When you write to an `AggregatingMergeTree` table, you must add a `State` suffix to the aggregation functions in your `SELECT` statement.

```python filename="AggTransform.py" copy
from pydantic import BaseModel
from typing import Annotated
from moose_lib import MaterializedView, ClickHouseEngines, AggregateFunction, MaterializedViewOptions

class MetricsById(BaseModel):
    id: str
    avg_rating: Annotated[float, AggregateFunction(agg_func="avg", param_types=[float])]
    total_reviews: Annotated[int, AggregateFunction(agg_func="sum", param_types=[int])]

agg_stmt = '''
  SELECT
    {reviews.columns.id} AS id,
    avgState({reviews.columns.rating}) AS avg_rating,
    countState({reviews.columns.id})   AS total_reviews
  FROM {reviews}
  GROUP BY {reviews.columns.id}
'''

mv = MaterializedView[MetricsById](MaterializedViewOptions(
    select_statement=agg_stmt,
    select_tables=[reviews],
    table_name="metrics_by_id",
    engine=ClickHouseEngines.AggregatingMergeTree,
    order_by_fields=["id"],
    materialized_view_name="mv_metrics_by_id",
))
```

Why states? Finalized values (e.g., `avg()`) are not incrementally mergeable. Storing states lets ClickHouse maintain results efficiently as new data arrives. Docs: https://clickhouse.com/docs/en/sql-reference/aggregate-functions/index and https://clickhouse.com/docs/en/sql-reference/aggregate-functions/combinators#-state

### Querying Aggregated Tables
When you query a table with an `AggregatingMergeTree` engine, you must use aggregate functions with the `Merge` suffix (e.g., `avgMerge`) 

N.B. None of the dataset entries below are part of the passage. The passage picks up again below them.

@[simp] theorem State.completeCommit_pending (s : State) (m : CommitMode) :
    (s.completeCommit m).pending = s.pending := rfl
@[simp] theorem State.completeCommit_link (s : State) (m : CommitMode) : (s.completeCommit m).link = s.link := rfl
@[simp] theorem State.completeCommit_receivers (s : State) (m : CommitMode) :
    (s.completeCommit m).receivers = s.receivers := rfl
@[simp] theorem State.completeCommit_transmitters (s : State) (m : CommitMode) :
    (s.completeCommit m).transmitters = s.transmitters := rfl
@[simp] theorem State.completeCommit_lineOut (s : State) (m : CommitMode) :
    (s.completeCommit m).lineOut = s.lineOut := rfl
@[simp] theorem State.completeCommit_store (s : State) (m : CommitMode) : (s.completeCommit m).store = s.store := rfl
@[simp] theorem State.completeCommit_runCount (s : State) (m : CommitMode) :
    (s.completeCommit m).runCount = s.runCount := rfl
@[simp] theorem State.completeCommit_engine (s : State) (m : CommitMode) :
    (s.completeCommit m).engine = s.engine := rfl
@[simp] theorem State.completeCommit_tables_banks (s : State) (m : CommitMode) :
    (s.completeCommit m).tables.banks = s.tables.banks := rfl
@[simp] theorem State.completeCommit_monitors (s : State) (m : CommitMode) :
    (s.completeCommit m).monitors = s.monitors := rfl
@[simp] theorem State.completeCommit_classes (s : State) (m : CommitMode) :
    (s.completeCommit m).classes = s.classes := rfl
@[simp] theorem State.completeCommit_notice (s : State) (m : CommitMode) :
    (s.completeCommit m).notice = s.notice := rfl
@[simp] theorem State.completeCommit_counters (s : State) (m : CommitMode) :
    (s.completeCommit m).counters = s.counters := rfl
@[simp] theorem State.completeCommit_time (s : State) (m : CommitMode) : (s.completeCommit m).time = s.time := rfl
@[simp] theorem State.completeCommit_agent (s : State) (m : CommitMode) : (s.completeCommit m).agent = s.agent := rfl
@[simp] theorem State.completeCommit_freeUses (s : State) (m : CommitMode) :
    (s.completeCommit m).freeUses = s.freeUses := rfl

@[simp] theorem State.switchBanks_pending (s : State) :
    s.switchBanks.pending = s.pending := by
  simp only [State.switchBanks]; (repeat' split) <;> simp
@[simp] theorem State.switchBanks_link (s : State) :
    s.switchBanks.link = s.link := by
  simp only [State.switchBanks]; (repeat' split) <;> simp
@[simp] theorem State.switchBanks_receivers (s : State) :
    s.switchBanks.receivers = s.receivers := by
  simp only [State.switchBanks]; (repeat' split) <;> simp
@[simp] theorem State.switchBanks_transmitters (s : State) :
    s.switchBanks.transmitters = s.transmitters := by
  simp only [State.switchBanks]; (repeat' split) <;> simp
@[simp] theorem State.switchBanks_lineOut (s : State) :
    s.switchBanks.lineOut = s.lineOut := by
  simp only [State.switchBanks]; (repeat' split) <;> simp
@[simp] theorem State.switchBanks_store (s : State) :
    s.switchBanks.store = s.store := by
  simp only [State.switchBanks]; (repeat' split) <;> simp
@[simp] theorem State.switchBanks_runCount (s : State) :
    s.switchBanks.runCount = s.runCount := by
  simp only [State.switchBanks]; (repeat' split) <;> simp
@[simp] theorem State.switchBanks_engine_phase (s : State) :
    s.switchBanks.engine.phase = s.engine.phase := by
  simp only [State.switchBanks]; (repeat' split) <;> simp
@[simp] theorem State.switchBanks_engine_lastServed (s : State) :
    s.switchBanks.engine.lastServed = s.engine.lastServed := by
  simp only [State.switchBanks]; (repeat' split) <;> simp
@[simp] theorem State.switchBanks_engine_switchPosted (s : State) :
    s.switchBanks.engine.switchPosted = s.engine.switchPosted := by
  simp only [State.switchBanks]; (repeat' split) <;> simp
@[simp] theorem State.switchBanks_tables_banks (s : State) :
    s.switchBanks.tables.banks = s.tables.banks := by
  simp only [State.switchBanks]; (repeat' split) <;> simp
@[simp] theorem State.switchBanks_monitors (s : State) :
    s.switchBanks.monitors = s.monitors := by
  simp only [State.switchBanks]; (repeat' split) <;> simp
@[simp] theorem State.switchBanks_classes (s : State) :
    s.switchBanks.classes = s.classes := by
  simp only [State.switchBanks]; (repeat' split) <;> simp
@[simp] theorem State.switchBanks_notice (s : State) :
    s.switchBanks.notice = s.notice := by
  simp only [State.switchBanks]; (repeat' split) <;> simp
@[simp] theorem State.switchBanks_counters (s : State) :
    s.switchBanks.counters = s.counters := by
  simp only [State.switchBanks]; (repeat' split) <;> simp
@[simp] theorem State.switchBanks_time (s : State) :
    s.switchBanks.time = s.time := by
  simp only [State.switchBanks]; (repeat' split) <;> simp
@[simp] theorem State.switchBanks_agent (s : State) :
    s.switchBanks.agent = s.agent := by
  simp only [State.switchBanks]; (repeat' split) <;> simp
@[simp] theorem State.switchBanks_freeUses (s : State) :
    s.switchBanks.freeUses = s.freeUses := by
  simp only [State.switchBanks]; (repeat' split) <;> simp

```python filename="QueryAgg.py" copy
# Manual finalization using ...Merge
QUERY = """
SELECT
  avgMerge(avg_rating)   AS avg_rating,
  countMerge(total_reviews) AS total_reviews
FROM metrics_by_id
WHERE id = '123'
"""
```

## Choosing the right engine

- Use `MergeTree` for copies/filters/enrichment without aggregation semantics.
- Use `SummingMergeTree` when all measures are additive, and you want compact, eventually-consistent sums.
- Use `AggregatingMergeTree` for non-additive metrics and advanced functions; store states and finalize on read.
- Use `ReplacingMergeTree` for dedup/upserts or as an idempotent staging layer before rollups.